Content starts

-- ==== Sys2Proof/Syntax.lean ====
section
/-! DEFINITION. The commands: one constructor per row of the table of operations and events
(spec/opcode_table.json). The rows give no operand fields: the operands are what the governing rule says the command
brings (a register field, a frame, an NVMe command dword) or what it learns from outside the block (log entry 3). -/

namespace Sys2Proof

Content ends
Content starts

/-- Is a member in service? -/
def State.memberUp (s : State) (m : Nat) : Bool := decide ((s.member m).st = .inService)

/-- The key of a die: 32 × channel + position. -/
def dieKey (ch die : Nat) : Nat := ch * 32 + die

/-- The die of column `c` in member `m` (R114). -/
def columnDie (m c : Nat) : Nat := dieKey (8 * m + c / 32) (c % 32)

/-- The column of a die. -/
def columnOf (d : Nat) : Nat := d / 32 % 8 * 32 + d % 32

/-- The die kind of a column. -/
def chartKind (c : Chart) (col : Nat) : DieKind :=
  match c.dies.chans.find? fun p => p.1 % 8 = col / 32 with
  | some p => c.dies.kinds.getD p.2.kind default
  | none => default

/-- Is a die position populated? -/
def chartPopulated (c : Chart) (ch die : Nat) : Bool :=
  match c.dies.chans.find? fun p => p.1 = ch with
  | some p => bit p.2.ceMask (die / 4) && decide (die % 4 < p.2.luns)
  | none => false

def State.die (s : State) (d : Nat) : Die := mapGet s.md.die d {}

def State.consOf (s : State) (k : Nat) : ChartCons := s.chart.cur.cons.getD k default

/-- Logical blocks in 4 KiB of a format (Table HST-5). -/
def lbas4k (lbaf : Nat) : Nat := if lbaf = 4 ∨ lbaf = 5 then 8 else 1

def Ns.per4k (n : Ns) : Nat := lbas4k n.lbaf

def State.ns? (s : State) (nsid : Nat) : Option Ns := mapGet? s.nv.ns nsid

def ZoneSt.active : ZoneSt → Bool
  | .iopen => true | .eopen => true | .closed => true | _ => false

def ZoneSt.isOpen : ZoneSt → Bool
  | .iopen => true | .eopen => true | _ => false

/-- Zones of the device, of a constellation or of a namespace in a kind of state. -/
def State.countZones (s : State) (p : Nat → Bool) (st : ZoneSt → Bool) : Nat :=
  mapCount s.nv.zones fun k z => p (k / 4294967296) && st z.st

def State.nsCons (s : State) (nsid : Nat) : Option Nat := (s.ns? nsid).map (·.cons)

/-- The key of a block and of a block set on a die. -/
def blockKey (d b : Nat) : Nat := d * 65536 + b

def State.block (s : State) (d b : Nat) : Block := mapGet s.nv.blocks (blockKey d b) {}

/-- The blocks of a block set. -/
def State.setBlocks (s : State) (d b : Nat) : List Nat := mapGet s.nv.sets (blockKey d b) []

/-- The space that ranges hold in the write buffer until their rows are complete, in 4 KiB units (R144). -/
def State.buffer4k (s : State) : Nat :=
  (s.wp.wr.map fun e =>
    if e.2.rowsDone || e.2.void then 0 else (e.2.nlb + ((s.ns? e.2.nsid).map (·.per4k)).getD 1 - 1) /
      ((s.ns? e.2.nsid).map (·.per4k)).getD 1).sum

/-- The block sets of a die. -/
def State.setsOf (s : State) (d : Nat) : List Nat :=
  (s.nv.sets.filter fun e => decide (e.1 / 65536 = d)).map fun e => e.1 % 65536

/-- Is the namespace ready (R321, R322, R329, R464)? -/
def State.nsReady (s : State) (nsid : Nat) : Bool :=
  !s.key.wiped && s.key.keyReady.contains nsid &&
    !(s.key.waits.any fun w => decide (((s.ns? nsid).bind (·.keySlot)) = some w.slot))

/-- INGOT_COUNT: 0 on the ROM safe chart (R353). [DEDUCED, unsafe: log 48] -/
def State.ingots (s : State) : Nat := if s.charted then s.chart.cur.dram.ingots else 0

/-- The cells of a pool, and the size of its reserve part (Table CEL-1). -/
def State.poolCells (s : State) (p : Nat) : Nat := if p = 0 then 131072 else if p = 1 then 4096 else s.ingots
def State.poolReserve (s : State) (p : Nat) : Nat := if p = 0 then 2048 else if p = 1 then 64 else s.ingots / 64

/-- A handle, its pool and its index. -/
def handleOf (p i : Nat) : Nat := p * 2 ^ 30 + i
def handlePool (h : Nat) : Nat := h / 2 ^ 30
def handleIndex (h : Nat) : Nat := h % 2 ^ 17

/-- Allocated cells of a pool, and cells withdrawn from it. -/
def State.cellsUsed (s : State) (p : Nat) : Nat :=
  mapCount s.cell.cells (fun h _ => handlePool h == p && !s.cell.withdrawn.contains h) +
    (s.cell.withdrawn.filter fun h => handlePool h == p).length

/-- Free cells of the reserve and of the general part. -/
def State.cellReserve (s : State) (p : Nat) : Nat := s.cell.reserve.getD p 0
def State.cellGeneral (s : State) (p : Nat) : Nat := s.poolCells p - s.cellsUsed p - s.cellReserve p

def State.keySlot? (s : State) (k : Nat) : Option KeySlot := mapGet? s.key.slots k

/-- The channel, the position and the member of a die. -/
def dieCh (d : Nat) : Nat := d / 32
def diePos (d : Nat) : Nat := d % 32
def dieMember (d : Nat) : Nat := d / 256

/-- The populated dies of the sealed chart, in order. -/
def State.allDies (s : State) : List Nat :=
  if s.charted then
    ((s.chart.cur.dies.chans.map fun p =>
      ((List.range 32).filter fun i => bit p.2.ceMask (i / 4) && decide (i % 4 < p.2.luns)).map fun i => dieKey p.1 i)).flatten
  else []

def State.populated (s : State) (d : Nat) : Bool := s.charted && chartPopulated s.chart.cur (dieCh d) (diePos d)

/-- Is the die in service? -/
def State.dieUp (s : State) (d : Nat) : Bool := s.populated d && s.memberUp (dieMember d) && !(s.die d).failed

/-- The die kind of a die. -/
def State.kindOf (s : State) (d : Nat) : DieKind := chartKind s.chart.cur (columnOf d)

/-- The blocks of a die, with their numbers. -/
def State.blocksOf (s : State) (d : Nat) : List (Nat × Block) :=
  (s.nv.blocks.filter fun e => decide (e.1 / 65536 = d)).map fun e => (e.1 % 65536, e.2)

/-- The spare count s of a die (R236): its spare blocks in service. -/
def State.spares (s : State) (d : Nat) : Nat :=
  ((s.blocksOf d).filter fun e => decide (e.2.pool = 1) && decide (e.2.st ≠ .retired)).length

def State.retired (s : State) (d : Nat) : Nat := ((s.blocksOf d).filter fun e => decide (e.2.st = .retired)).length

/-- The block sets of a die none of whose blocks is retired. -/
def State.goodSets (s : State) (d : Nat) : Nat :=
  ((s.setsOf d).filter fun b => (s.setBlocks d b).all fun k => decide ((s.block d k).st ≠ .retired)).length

Content ends

Transcribe the lines above between the line holding "true | .closed" and the line holding "def State.setBlocks (s", inclusive, exactly as they stand and with nothing added.

  | .iopen => true | .eopen => true | .closed => true | _ => false

def ZoneSt.isOpen : ZoneSt → Bool
  | .iopen => true | .eopen => true | _ => false

/-- Zones of the device, of a constellation or of a namespace in a kind of state. -/
def State.countZones (s : State) (p : Nat → Bool) (st : ZoneSt → Bool) : Nat :=
  mapCount s.nv.zones fun k z => p (k / 4294967296) && st z.st

def State.nsCons (s : State) (nsid : Nat) : Option Nat := (s.ns? nsid).map (·.cons)

/-- The key of a block and of a block set on a die. -/
def blockKey (d b : Nat) : Nat := d * 65536 + b

def State.block (s : State) (d b : Nat) : Block := mapGet s.nv.blocks (blockKey d b) {}

/-- The blocks of a block set. -/
def State.setBlocks (s : State) (d b : Nat) : List Nat := mapGet s.nv.sets (blockKey d b) []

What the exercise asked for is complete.